- EXERCISE -
In the records below, begin at the line containing "kb | .sha d a b ka kb" and end at the line containing "(b, kb)], d, 2)"; quote every line in that span exactly, including both boundary lines, and no others.

---- PROVIDED DATA

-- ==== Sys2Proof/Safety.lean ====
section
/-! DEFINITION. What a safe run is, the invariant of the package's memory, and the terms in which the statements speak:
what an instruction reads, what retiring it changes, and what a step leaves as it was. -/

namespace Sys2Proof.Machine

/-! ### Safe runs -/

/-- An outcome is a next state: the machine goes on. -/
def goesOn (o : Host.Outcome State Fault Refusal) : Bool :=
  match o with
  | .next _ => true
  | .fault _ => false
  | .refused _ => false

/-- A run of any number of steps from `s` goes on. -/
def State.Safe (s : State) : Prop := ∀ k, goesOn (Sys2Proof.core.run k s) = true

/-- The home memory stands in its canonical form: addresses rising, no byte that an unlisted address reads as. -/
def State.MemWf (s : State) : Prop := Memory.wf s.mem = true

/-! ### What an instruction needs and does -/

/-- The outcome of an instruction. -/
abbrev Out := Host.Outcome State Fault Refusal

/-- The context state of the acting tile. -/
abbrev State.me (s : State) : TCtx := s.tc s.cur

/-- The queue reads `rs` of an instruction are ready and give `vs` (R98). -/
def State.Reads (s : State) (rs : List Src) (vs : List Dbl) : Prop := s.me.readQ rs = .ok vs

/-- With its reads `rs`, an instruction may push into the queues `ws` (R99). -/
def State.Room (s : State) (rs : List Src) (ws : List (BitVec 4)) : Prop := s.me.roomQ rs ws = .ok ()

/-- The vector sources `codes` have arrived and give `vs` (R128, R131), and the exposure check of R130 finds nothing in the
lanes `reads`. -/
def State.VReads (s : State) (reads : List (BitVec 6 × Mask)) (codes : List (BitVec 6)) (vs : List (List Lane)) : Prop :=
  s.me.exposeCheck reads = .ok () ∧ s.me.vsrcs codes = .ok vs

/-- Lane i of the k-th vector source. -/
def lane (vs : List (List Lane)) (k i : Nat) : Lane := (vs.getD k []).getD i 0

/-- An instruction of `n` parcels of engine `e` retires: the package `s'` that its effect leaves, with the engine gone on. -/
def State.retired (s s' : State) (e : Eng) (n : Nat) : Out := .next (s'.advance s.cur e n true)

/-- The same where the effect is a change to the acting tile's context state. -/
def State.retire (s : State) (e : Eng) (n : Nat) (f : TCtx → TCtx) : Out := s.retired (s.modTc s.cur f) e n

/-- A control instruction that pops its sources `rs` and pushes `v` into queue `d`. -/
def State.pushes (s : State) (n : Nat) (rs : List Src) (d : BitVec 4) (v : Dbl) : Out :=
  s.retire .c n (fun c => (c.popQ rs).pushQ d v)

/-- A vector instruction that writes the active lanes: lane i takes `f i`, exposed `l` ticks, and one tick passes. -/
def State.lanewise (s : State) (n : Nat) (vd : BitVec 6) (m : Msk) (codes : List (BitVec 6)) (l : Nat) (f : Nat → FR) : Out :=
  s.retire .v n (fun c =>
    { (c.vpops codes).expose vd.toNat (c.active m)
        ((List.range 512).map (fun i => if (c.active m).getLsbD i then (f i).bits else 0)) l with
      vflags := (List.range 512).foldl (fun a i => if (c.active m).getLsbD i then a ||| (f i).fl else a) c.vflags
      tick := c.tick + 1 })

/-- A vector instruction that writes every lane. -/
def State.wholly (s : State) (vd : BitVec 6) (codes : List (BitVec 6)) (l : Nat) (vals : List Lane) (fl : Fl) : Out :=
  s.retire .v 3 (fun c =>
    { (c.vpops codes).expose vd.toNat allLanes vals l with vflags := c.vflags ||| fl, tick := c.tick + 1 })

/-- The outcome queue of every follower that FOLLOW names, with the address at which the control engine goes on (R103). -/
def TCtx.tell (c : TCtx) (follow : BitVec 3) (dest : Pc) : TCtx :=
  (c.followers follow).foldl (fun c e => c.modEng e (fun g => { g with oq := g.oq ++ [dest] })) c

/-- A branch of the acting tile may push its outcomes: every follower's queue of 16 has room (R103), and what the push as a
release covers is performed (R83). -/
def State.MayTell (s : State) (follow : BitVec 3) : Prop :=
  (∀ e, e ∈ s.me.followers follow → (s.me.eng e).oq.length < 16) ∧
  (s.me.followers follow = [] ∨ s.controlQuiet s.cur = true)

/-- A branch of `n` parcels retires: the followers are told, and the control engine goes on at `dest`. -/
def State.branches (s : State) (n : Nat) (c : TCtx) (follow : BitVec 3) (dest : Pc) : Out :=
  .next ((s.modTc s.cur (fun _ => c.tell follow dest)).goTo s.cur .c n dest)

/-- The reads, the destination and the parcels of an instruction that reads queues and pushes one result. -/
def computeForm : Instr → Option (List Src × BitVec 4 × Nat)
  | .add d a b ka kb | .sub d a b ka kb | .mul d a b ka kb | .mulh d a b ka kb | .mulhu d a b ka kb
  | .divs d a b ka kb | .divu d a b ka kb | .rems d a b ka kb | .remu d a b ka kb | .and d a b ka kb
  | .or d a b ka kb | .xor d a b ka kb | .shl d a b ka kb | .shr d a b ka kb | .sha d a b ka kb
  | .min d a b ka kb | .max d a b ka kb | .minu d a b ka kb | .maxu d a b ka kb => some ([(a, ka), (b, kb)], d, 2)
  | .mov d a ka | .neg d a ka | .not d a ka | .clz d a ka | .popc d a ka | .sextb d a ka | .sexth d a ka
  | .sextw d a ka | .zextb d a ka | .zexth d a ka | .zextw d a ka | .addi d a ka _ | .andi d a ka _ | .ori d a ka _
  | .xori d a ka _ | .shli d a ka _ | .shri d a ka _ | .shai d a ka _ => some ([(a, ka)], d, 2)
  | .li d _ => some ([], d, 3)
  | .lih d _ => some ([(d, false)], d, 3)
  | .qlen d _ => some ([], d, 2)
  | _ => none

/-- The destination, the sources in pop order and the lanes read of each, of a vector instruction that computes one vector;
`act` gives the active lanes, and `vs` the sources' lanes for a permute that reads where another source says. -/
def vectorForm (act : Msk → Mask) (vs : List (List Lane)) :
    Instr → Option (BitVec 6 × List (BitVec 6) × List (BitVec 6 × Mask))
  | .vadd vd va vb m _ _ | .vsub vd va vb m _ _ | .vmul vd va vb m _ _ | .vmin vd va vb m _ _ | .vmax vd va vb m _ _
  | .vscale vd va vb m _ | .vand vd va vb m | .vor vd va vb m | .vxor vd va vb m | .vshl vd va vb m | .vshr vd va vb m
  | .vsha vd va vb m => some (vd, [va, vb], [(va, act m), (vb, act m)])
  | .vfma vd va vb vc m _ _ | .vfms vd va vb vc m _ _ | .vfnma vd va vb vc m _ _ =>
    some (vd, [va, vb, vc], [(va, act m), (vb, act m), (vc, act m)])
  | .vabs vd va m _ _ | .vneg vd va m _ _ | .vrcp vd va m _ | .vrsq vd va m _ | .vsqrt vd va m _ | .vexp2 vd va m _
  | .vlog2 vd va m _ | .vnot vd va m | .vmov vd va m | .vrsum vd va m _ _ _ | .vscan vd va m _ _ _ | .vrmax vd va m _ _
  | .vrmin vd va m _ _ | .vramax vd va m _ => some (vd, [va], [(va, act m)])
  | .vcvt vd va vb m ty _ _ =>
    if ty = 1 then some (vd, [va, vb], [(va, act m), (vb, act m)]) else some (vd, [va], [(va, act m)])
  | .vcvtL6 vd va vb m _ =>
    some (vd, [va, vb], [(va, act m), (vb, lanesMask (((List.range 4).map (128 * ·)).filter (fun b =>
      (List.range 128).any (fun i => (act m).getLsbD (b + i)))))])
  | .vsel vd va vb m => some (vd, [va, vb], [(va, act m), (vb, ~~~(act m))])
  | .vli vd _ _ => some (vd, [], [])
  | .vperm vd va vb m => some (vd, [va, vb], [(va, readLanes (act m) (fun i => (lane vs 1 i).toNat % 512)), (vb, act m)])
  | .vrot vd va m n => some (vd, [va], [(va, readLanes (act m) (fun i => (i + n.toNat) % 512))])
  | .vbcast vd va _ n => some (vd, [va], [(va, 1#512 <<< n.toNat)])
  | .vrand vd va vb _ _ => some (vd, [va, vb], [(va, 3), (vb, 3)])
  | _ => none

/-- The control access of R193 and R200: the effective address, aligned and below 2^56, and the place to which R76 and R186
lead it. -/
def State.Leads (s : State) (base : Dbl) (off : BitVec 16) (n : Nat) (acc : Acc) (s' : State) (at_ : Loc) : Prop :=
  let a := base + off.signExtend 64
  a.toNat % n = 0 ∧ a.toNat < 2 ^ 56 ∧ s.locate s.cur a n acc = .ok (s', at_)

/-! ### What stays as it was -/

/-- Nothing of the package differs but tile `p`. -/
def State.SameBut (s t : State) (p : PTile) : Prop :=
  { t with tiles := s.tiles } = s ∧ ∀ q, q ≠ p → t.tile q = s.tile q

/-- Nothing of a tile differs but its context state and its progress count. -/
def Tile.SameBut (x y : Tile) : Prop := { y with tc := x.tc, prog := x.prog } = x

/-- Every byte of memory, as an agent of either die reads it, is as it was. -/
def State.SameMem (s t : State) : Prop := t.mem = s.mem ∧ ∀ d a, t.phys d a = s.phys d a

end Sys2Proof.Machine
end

--------

- TASK RESULT -
  | .or d a b ka kb | .xor d a b ka kb | .shl d a b ka kb | .shr d a b ka kb | .sha d a b ka kb
  | .min d a b ka kb | .max d a b ka kb | .minu d a b ka kb | .maxu d a b ka kb => some ([(a, ka), (b, kb)], d, 2)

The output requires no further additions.